You can also access the full precision of the quantity:

>>> h_line.render(prec='full')
'1.420405751786 GHz'

>>> h_line.render(show_si=False, prec='full')
'1.420405751786e9 Hz'

Full precision implies whatever precision was used when specifying the quantity if it was specified as a string and if the keep_components preference is True. Otherwise a fixed number of digits, specified in the full_prec preference, is used (default=12). Generally one uses ‘full’ when generating output that is intended to be read by a machine.

Scaling When Rendering a Quantity

Once it comes time to output quantities from your program, you may again may be constrained in the way the numbers must be presented. QuantiPhy also allows you to rescale the values as you render them to strings. In this case, the value of the quantity itself remains unchanged. For example, imagine having a quantity in grams and wanting to present it in either kilograms or in pounds:

>>> m = Quantity('2529 g')
>>> print('mass (kg): %s' % m.render(show_units=False, scale=0.001))
mass (kg): 2.529

>>> print(m.render(scale=(0.0022046, 'lb'), show_si=False))
5.5754 lb

As before, functions can also be used to do the conversion. Here is an example where that comes in handy: a logarithmic conversion to dBV is performed.

>>> import math
>>> def to_dB(value, units):
...     return 20*math.log10(value), 'dB'+units

>>> T = Quantity('100mV')
>>> print(T.render(scale=to_dB))
-20 dBV

Finally, you can also use either the built-in converters or the converters you created to do the conversion simply based on the units:

>>> print(m.render(scale='lb'))
5.5755 lb

In an earlier example the units of time and temperature data were converted to normal SI units. Presumably this makes processing easier. Now, when producing the output, the units can be converted back to the original units if desired:

>>> for time, temp in data:
...     print('%-7s %s' % (time.render(scale='min'), temp.render(scale='°F')))
0 min   450 °F
10 min  400 °F
20 min  360 °F

String Formatting

Quantities can be passed into the string format method:

>>> print('{}'.format(h_line))
1.4204 GHz

>>> print('{:s}'.format(h_line))
1.4204 GHz

In these cases the preferences for SI scale factors, units, and precision are honored.

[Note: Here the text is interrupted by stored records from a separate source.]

/-- 20_memory.md R63: offsets of the PLIC rows, first and last of each block. -/
theorem test_decode_plic_rows :
    [0, 0xFFC, 0x1000, 0x107C, 0x2000, 0x20FC, 0x200000, 0x201000, 0x200004, 0x201004, 0x1080, 0x2A].map
        (fun o => decode Config.default ⟨.plic, 0, o, 0, 0⟩) =
      [.ok (.regPlicPriority 0 .read), .ok (.regPlicPriority 1023 .read), .ok (.regPlicPending 0 .read),
        .ok (.regPlicPending 31 .read), .ok (.regPlicEnable 0 0 .read), .ok (.regPlicEnable 1 31 .read),
        .ok (.regPlicThreshold 0 .read), .ok (.regPlicThreshold 1 .read), .ok (.regPlicClaim 0), .ok (.regPlicClaim 1),
        .ok (.regPlicReserved 0x1080 .read), .ok (.regPlicReserved 0x2A .read)] ∧
    decode Config.default ⟨.plic, 1, 0x201004, 10, 0⟩ = .ok (.regPlicComplete 1 10) := by
  constructor <;> rfl

/-- 20_memory.md R64: the eight UART offsets, read and written. -/
theorem test_decode_uart_rows :
    [0, 1, 2, 3, 4, 5, 6, 7].map (fun o => decode Config.default ⟨.uart, 0, o, 0, 0⟩) =
      [.ok .regUartRbr, .ok (.regUartIer .read), .ok .regUartIir, .ok (.regUartLcr .read), .ok (.regUartOffset4 .read),
        .ok (.regUartLsr .read), .ok (.regUartMsr .read), .ok (.regUartOffset7 .read)] ∧
    [0, 1, 2, 3, 4, 5, 6, 7].map (fun o => decode Config.default ⟨.uart, 1, o, 0x41, 0⟩) =
      [.ok (.regUartThr 0x41), .ok (.regUartIer (.write 0x41)), .ok (.regUartFcr 0x41), .ok (.regUartLcr (.write 0x41)),
        .ok (.regUartOffset4 (.write 0x41)), .ok (.regUartLsr (.write 0x41)), .ok (.regUartMsr (.write 0x41)),
        .ok (.regUartOffset7 (.write 0x41))] := by
  constructor <;> rfl

/-- 30_encoding.md R95 and 10_state.md R38: what names no instruction. -/
theorem test_decode_rejects :
    [0x00, 0x05, 0x26, 0x7F, 0x98, 0xFF].map (fun op => decode Config.default ⟨.command, op, 0, 0, 0⟩) =
      List.replicate 6 (.error .illegalCommand) ∧
    decode Config.default ⟨.command, 0x01, 0x10300, 0, 0⟩ = .error .illegalCsrNumber ∧
    decode Config.default ⟨.csr, 0, 0x340, 0, 0⟩ = .error .noSuchCsr := by
  refine ⟨?_, ?_, ?_⟩ <;> rfl

/-- Words of opcode_table.json, one per width. -/
theorem test_table_words :
    decodeTableWord 8 0x36 = some .uartIpend ∧ decodeTableWord 8 0x86 = some .bootB6 ∧
    decodeTableWord 16 0x341 = some (.regMepc .read) ∧ decodeTableWord 32 0x200000 = some (.regPlicThreshold 0 .read) ∧
    decodeTableWord 8 5 = some (.regUartLsr .read) := by
  and_intros <;> rfl

/-! ## One step of each instruction, from 95_test_vectors.md -/

/-- V1, V2, V8. -/
theorem test_csr_read :
    (res (.csrRead 0x300) postM).map (·.r0) = some (some 0x88) ∧
    (res (.csrRead 0xF14) postM).map (·.r0) = some (some 0) ∧
    (res (.csrRead 0x100) postS).map (·.r0) = some (some 2) := by decide

/-- V9, V11, V13. -/
theorem test_csr_write :
    (res (.csrWrite 0x305 0x80000103) postM).map (·.csr.mtvec) = some 0x80000100 ∧
    (res (.csrWrite 0x304 0xFFFFFFFF) postM).map (·.csr.mie) = some 0xAAA ∧
    (res (.csrWrite 0x300 0x1000) postM).map (·.csr.mstatus) = some 0 := by decide
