/-! ## A pattern in a format (R161, R163) -/

/-- The reading of a pattern in a format, with its fields where R161 and R163 place them. -/
def readPattern (fmt : FloatFormat) {n : Nat} (b : BitVec n) : FloatReading :=
  readFields fmt (b.getLsbD (fmt.fracBits + fmt.expBits)) (b.extractLsb' fmt.fracBits fmt.expBits).toNat
    (b.extractLsb' 0 fmt.fracBits).toNat

theorem readPattern_binary32 (b : BitVec 32) : readPattern binary32 b = readBinary32 b := rfl

theorem readPattern_binary64 (b : BitVec 64) : readPattern binary64 b = readBinary64 b := rfl

/-- The fields as the numbers of the tables. -/
theorem readPattern_eq (fmt : FloatFormat) {n : Nat} (b : BitVec n) :
    readPattern fmt b = readFields fmt (b.getLsbD (fmt.fracBits + fmt.expBits))
      (b.toNat / 2 ^ fmt.fracBits % 2 ^ fmt.expBits) (b.toNat % 2 ^ fmt.fracBits) := by
  rw [readPattern, BitVec.extractLsb'_toNat, BitVec.extractLsb'_toNat, Nat.shiftRight_eq_div_pow, Nat.shiftRight_zero]

/-- What the tables of R162 and R164 say of a pattern, in any format. -/
def ReadingTable (fmt : FloatFormat) {n : Nat} (b : BitVec n) : Prop :=
  let neg := b.getLsbD (fmt.fracBits + fmt.expBits)
  let e := b.toNat / 2 ^ fmt.fracBits % 2 ^ fmt.expBits
  let f := b.toNat % 2 ^ fmt.fracBits
  let payload := b.toNat % 2 ^ (fmt.fracBits - 1)
  (e = 0 → f = 0 → readPattern fmt b = .zero neg ∧ finiteValue fmt (readPattern fmt b) = some (0, 0)) ∧
  (e = 0 → f ≠ 0 → readPattern fmt b = .subnormal neg f ∧
    finiteValue fmt (readPattern fmt b) = some ((if neg then -1 else 1) * (f : Int), 1 - fmt.exponentShift)) ∧
  (1 ≤ e → e ≤ 2 ^ fmt.expBits - 2 → readPattern fmt b = .normal neg e f ∧
    finiteValue fmt (readPattern fmt b) =
      some ((if neg then -1 else 1) * (2 ^ fmt.fracBits + (f : Int)), (e : Int) - fmt.exponentShift)) ∧
  (e = 2 ^ fmt.expBits - 1 → f = 0 → readPattern fmt b = .infinity neg) ∧
  (e = 2 ^ fmt.expBits - 1 → f ≠ 0 → b.getLsbD (fmt.fracBits - 1) = true →
    readPattern fmt b = .quietNaN neg payload) ∧
  (e = 2 ^ fmt.expBits - 1 → f ≠ 0 → b.getLsbD (fmt.fracBits - 1) = false →
    readPattern fmt b = .signallingNaN neg payload ∧ payload ≠ 0)

/-- The table holds of every pattern where the exponent field and the fraction field are not empty. -/
theorem readingTable (fmt : FloatFormat) (hexp : 0 < fmt.expBits) (hfrac : 0 < fmt.fracBits) {n : Nat} (b : BitVec n) :
    ReadingTable fmt b := by
  have htop : 2 ≤ 2 ^ fmt.expBits := Nat.le_pow hexp
  have hpayload : b.toNat % 2 ^ fmt.fracBits % 2 ^ (fmt.fracBits - 1) = b.toNat % 2 ^ (fmt.fracBits - 1) :=
    Nat.mod_mod_of_dvd _ (Nat.pow_dvd_pow 2 (Nat.sub_le _ 1))
  have hquiet : (b.toNat % 2 ^ fmt.fracBits).testBit (fmt.fracBits - 1) = b.getLsbD (fmt.fracBits - 1) := by
    rw [Nat.testBit_mod_two_pow, decide_eq_true (Nat.sub_one_lt_of_lt hfrac), Bool.true_and,
      BitVec.testBit_toNat]
  unfold ReadingTable
  rw [readPattern_eq]
  refine ⟨fun he hf => ?zero, fun he hf => ?subnormal, fun hpos hle => ?normal, fun he hf => ?infinity,
    fun he hf hbit => ?quietNaN, fun he hf hbit => ?signallingNaN⟩
  case zero =>
    rw [readFields_zero _ he hf]
    exact ⟨rfl, rfl⟩
  case subnormal =>
    rw [readFields_subnormal _ he hf]
    exact ⟨rfl, finiteValue_subnormal ..⟩
  case normal =>
    rw [readFields_normal _ (by omega) (by omega)]
    exact ⟨rfl, finiteValue_normal ..⟩
  case infinity =>
    exact readFields_infinity _ (by omega) he hf
  case quietNaN =>
    rw [readFields_quietNaN _ (by omega) he hf (hquiet.trans hbit), hpayload]
  case signallingNaN =>
    rw [readFields_signallingNaN _ (by omega) he hf (hquiet.trans hbit), hpayload]
    refine ⟨rfl, ?_⟩
    rwa [← hpayload, payload_eq_fraction hfrac (Nat.mod_lt _ (Nat.two_pow_pos _)) (hquiet.trans hbit)]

You can override the precision as part of the format specification

>>> print('{:.6}'.format(h_line))
1.420406 GHz

You can also specify the width and alignment.

>>> print('|{:15.6}|'.format(h_line))
|1.420406 GHz   |

>>> print('|{:<15.6}|'.format(h_line))
|1.420406 GHz   |

>>> print('|{:>15.6}|'.format(h_line))
|   1.420406 GHz|

The ‘q’ type specifier can be used to explicitly indicate that both the number and the units are desired and that SI scale factors should be used, regardless of the current preferences.

>>> print('{:.6q}'.format(h_line))
1.420406 GHz

Alternately, ‘r’ can be used to indicate just the number represented using SI scale factors is desired, and the units should not be included.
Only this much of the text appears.